– По мелочам. Он столяр-то аховый. Полочку смастерил, табуретку начал, да не выходило у него все.
В узком, свободном от дров пространстве около твори?ла (так называют люк, прикрывающий погреб) лежало несколько брусков, заготовленных для табуретки.
«Решать за противника» – так на военном языке называется логическое проникновение в замыслы врага.
Где он сам, Нестеров, припрятал бы здесь небольшой предмет: скажем, мешочек величиной со стакан, бутылку, жестянку? Стены, набранные из досок внахлестку, не годились. В земляном полу, под корьем и щепками? Придется взять рабочих, вынести дрова. У Нестерова был с собой щуп – острый, стальной прут. Но сначала осмотреть погреб.
Откинув обитое войлоком и рогожей твори?ло, Нестеров слез по приставной лестнице, светя электрическим фонариком.

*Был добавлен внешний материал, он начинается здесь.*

theorem wf_theftClear {who : Nat} {m : Mach} (h : m.wf = true) : (Mach.theftClear who m).wf = true := by
  unfold Mach.theftClear
  try dsimp only
  repeat' first | (with_reducible assumption) | (with_reducible apply wf_put) | (with_reducible apply wf_ledger)
                | (with_reducible apply wf_immobRefresh) | (intro _) | split

theorem wf_hireOpen {ses e : Nat} {m : Mach} (h : m.wf = true) {t : Mach × Nat} (eq : m.hireOpen ses e = some t) : t.1.wf = true :=
  by
  unfold Mach.hireOpen at eq
  dsimp only at eq
  split at eq
  · exact nomatch eq
  · split at eq
    · split at eq
      · exact nomatch eq
      · exact wf_some (wf_immobRefresh (wf_ledger (wf_put (wf_put (wf_put (wf_put (wf_put (wf_theftClear h)))))))) eq
    · split at eq
      · exact nomatch eq
      · exact wf_some (wf_ledger (wf_put h)) eq

theorem wf_hireClose {ses : Nat} {m : Mach} (h : m.wf = true) {t : Mach × Nat} (eq : m.hireClose ses = some t) : t.1.wf = true :=
  by
  unfold Mach.hireClose at eq
  split at eq
  · exact nomatch eq
  · exact wf_some (wf_immobRefresh (wf_ledger (wf_put (wf_put h)))) eq

theorem wf_hireExpire {m : Mach} (h : m.wf = true) : (Mach.hireExpire m).wf = true := by
  unfold Mach.hireExpire
  try dsimp only
  repeat' first | (with_reducible assumption) | (with_reducible apply wf_advNow) | (with_reducible apply wf_hireCheck)
                | (with_reducible apply wf_immobRefresh) | (intro _) | split

theorem wf_tamperStrobe {i : Nat} {high : Bool} {s : Mach} (h : s.wf = true) : (Mach.tamperStrobe i high s).wf = true := by
  unfold Mach.tamperStrobe
  try dsimp only
  repeat' first | (with_reducible assumption) | (with_reducible apply wf_nextAon) | (with_reducible apply wf_put) | (with_reducible apply wf_ledger)
                | (with_reducible apply wf_raise) | (with_reducible apply wf_wakeBy) | (intro _) | split
                | (fail_if_no_progress (with_reducible refine wf_mk ?_ rfl rfl rfl rfl rfl rfl rfl rfl rfl rfl rfl))

theorem wf_motionEdge {m : Mach} (h : m.wf = true) : (Mach.motionEdge m).wf = true := by
  unfold Mach.motionEdge
  try dsimp only
  repeat' first | (with_reducible assumption) | (with_reducible apply wf_put) | (with_reducible apply wf_ledger)
                | (with_reducible apply wf_startTimer) | (with_reducible apply wf_raise) | (with_reducible apply wf_wakeBy) | (intro _) | split
                | (fail_if_no_progress (with_reducible refine wf_mk ?_ rfl rfl rfl rfl rfl rfl rfl rfl rfl rfl rfl))

theorem wf_motionHoldEnd {m : Mach} (h : m.wf = true) : (Mach.motionHoldEnd m).wf = true := by
  unfold Mach.motionHoldEnd
  try dsimp only
  repeat' first | (with_reducible assumption) | (with_reducible apply wf_reachAon) | (intro _) | split
                | (fail_if_no_progress (with_reducible refine wf_mk ?_ rfl rfl rfl rfl rfl rfl rfl rfl rfl rfl rfl))

theorem wf_wakeTimeout {m : Mach} (h : m.wf = true) : (Mach.wakeTimeout m).wf = true := by
  unfold Mach.wakeTimeout
  try dsimp only
  repeat' first | (with_reducible assumption) | (with_reducible apply wf_reachAon) | (with_reducible apply wf_put) | (intro _) | split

Стены просторного погреба были забраны поставленными вертикально бревнышками лиственницы, хорошо сопротивляющейся сырости. На них опирался бревенчатый накат. Овощи сложены кучками, морковь по-хозяйски засыпана песком. На стенах, подвешенные за корни, висели кочаны капусты в листьях. Правый угол был разрушен, материковая глина осыпалась крутым откосом.
Нестеров позвал хозяйку и понятых. При них он щупом принялся пробовать глину. И что-то почувствовал. Он дал щуп понятому.
– Будто камень, – заметил тот.
Конец щупа скользил по твердому, гладкому предмету.
– Лопатка у вас найдется? – спросил следователь хозяйку.
– Вот, – подала лопатку Самсонова.
– Хороша, и наточена, – заметил понятой.
Это была так называемая «носимая лопата» военного образца. Редкий мужчина не держал ее в руках.
– Это ваша? – спросил Самсонову следователь.
– Нет, кажется… У зятя такой будто бы и не было. Не Генина ли?
– Чья?
– Да племянника, который у вас сидит.
– Ладно. Копните-ка, товарищ, – предложил Нестеров понятому. – Осторожнее, осторожнее. Не разваливайте.
Понятой бросил лопатку и запустил руку в разрыхленную глину.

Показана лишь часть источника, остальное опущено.